Stored data entries
━━━━━━━━━━

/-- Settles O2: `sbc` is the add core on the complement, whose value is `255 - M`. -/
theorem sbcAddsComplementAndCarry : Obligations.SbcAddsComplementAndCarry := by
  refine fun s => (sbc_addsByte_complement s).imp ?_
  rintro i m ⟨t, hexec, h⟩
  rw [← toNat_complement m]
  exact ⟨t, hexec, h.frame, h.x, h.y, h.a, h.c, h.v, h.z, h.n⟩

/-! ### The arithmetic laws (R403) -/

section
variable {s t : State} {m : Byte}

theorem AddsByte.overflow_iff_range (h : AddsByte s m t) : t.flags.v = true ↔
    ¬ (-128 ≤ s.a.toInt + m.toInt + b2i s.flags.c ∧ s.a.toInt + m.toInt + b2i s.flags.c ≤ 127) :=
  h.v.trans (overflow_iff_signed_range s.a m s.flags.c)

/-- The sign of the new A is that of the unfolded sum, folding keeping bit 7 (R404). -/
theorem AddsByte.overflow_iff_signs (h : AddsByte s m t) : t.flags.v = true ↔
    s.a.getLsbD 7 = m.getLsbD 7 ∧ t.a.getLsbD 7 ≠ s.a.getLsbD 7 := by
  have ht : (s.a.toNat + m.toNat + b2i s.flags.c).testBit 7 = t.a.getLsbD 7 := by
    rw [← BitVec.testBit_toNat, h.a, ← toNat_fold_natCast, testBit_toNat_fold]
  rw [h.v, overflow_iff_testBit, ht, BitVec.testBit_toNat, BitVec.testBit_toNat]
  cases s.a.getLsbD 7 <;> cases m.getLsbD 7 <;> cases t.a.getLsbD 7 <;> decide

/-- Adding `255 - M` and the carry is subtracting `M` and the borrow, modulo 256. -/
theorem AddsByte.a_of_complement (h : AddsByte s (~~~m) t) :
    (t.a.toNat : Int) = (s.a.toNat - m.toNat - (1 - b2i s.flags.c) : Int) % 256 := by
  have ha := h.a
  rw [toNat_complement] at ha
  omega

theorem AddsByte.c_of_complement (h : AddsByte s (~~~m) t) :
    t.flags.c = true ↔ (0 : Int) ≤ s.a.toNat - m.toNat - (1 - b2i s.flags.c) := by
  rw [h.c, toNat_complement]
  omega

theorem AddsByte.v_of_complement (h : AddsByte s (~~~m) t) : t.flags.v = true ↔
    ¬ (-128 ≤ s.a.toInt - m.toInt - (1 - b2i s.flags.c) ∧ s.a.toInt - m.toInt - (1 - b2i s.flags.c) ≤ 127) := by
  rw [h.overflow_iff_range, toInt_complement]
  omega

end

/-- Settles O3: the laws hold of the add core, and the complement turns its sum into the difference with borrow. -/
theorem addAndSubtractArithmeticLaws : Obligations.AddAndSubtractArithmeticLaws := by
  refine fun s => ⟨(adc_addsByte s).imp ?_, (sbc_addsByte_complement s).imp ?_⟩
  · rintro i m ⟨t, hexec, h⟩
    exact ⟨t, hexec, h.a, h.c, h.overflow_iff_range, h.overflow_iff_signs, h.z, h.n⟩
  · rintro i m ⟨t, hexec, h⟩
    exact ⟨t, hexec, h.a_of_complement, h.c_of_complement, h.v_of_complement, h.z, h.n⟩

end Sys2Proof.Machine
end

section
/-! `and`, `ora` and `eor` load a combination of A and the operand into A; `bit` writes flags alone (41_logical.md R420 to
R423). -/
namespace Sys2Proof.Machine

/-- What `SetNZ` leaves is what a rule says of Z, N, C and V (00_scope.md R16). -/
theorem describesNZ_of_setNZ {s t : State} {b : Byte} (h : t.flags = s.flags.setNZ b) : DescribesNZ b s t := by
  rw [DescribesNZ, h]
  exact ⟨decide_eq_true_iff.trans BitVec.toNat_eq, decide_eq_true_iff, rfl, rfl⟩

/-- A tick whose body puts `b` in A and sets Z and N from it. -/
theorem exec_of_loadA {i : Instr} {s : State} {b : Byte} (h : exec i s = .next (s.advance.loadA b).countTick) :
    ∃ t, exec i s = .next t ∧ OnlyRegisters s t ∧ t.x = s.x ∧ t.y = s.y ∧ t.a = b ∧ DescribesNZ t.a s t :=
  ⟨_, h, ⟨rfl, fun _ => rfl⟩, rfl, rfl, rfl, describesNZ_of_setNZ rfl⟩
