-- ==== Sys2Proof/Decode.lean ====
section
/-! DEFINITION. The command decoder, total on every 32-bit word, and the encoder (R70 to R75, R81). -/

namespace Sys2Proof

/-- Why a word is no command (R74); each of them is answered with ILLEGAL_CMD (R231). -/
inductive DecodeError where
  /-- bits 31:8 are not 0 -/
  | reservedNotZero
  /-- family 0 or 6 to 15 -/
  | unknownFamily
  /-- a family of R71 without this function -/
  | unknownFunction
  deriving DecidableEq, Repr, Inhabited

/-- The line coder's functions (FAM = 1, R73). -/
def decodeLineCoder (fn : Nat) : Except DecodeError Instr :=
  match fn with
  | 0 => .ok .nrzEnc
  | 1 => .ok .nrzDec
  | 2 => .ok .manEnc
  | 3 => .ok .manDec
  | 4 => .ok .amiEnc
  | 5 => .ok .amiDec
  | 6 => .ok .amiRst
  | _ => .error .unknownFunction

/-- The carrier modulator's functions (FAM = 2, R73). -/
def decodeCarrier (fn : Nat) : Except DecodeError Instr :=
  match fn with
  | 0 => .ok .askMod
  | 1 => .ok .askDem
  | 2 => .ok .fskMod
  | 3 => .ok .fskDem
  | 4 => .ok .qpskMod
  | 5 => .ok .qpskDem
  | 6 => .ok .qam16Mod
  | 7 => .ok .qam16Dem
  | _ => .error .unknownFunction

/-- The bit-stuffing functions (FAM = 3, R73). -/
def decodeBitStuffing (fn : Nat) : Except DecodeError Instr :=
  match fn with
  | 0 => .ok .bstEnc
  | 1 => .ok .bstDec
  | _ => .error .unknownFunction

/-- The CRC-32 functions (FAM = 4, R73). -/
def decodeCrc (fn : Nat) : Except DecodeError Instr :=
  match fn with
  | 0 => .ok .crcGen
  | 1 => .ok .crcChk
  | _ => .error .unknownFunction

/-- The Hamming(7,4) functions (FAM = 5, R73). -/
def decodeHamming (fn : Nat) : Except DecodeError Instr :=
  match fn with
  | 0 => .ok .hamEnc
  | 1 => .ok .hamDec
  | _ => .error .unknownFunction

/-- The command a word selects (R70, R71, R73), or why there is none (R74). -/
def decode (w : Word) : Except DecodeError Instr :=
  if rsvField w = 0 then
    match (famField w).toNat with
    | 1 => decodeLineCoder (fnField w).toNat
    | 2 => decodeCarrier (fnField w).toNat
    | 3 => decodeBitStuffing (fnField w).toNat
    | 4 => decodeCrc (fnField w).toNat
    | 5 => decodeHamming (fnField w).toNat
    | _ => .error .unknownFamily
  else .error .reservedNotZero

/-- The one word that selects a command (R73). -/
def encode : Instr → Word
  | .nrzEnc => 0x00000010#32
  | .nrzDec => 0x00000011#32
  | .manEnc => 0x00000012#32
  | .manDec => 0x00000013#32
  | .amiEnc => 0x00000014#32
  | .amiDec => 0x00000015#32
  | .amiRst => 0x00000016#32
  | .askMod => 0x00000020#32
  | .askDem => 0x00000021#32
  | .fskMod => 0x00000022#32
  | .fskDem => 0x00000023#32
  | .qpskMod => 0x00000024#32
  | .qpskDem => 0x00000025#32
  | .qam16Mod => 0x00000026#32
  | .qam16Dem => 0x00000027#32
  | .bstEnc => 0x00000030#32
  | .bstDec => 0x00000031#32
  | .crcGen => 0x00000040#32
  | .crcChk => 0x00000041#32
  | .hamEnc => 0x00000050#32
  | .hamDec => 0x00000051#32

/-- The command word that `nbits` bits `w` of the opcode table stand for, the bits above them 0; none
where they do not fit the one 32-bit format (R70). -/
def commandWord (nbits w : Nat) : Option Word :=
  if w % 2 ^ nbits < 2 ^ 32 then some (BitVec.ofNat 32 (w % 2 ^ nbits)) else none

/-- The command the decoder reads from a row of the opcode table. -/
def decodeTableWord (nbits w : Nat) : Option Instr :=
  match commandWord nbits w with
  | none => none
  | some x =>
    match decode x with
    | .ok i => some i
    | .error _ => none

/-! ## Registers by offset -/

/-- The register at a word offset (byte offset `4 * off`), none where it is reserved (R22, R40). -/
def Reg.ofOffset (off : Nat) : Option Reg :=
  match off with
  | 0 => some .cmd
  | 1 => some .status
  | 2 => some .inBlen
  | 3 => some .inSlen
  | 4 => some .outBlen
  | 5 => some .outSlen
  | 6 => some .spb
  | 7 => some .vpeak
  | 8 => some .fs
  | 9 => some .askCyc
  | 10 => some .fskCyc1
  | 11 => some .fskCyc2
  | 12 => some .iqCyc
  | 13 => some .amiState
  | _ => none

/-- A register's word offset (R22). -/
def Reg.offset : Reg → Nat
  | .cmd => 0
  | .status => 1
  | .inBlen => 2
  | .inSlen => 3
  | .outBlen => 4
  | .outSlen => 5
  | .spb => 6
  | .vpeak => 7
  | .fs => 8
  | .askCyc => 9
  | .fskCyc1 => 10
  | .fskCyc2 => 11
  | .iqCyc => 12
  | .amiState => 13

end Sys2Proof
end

━━━━━━━━━━

- _EXERCISE INSTRUCTIONS_
Return every line from the entries above that includes the word "commandWord".

- _RESULT OF THE EXERCISE_
def commandWord (nbits w : Nat) : Option Word :=
  match commandWord nbits w with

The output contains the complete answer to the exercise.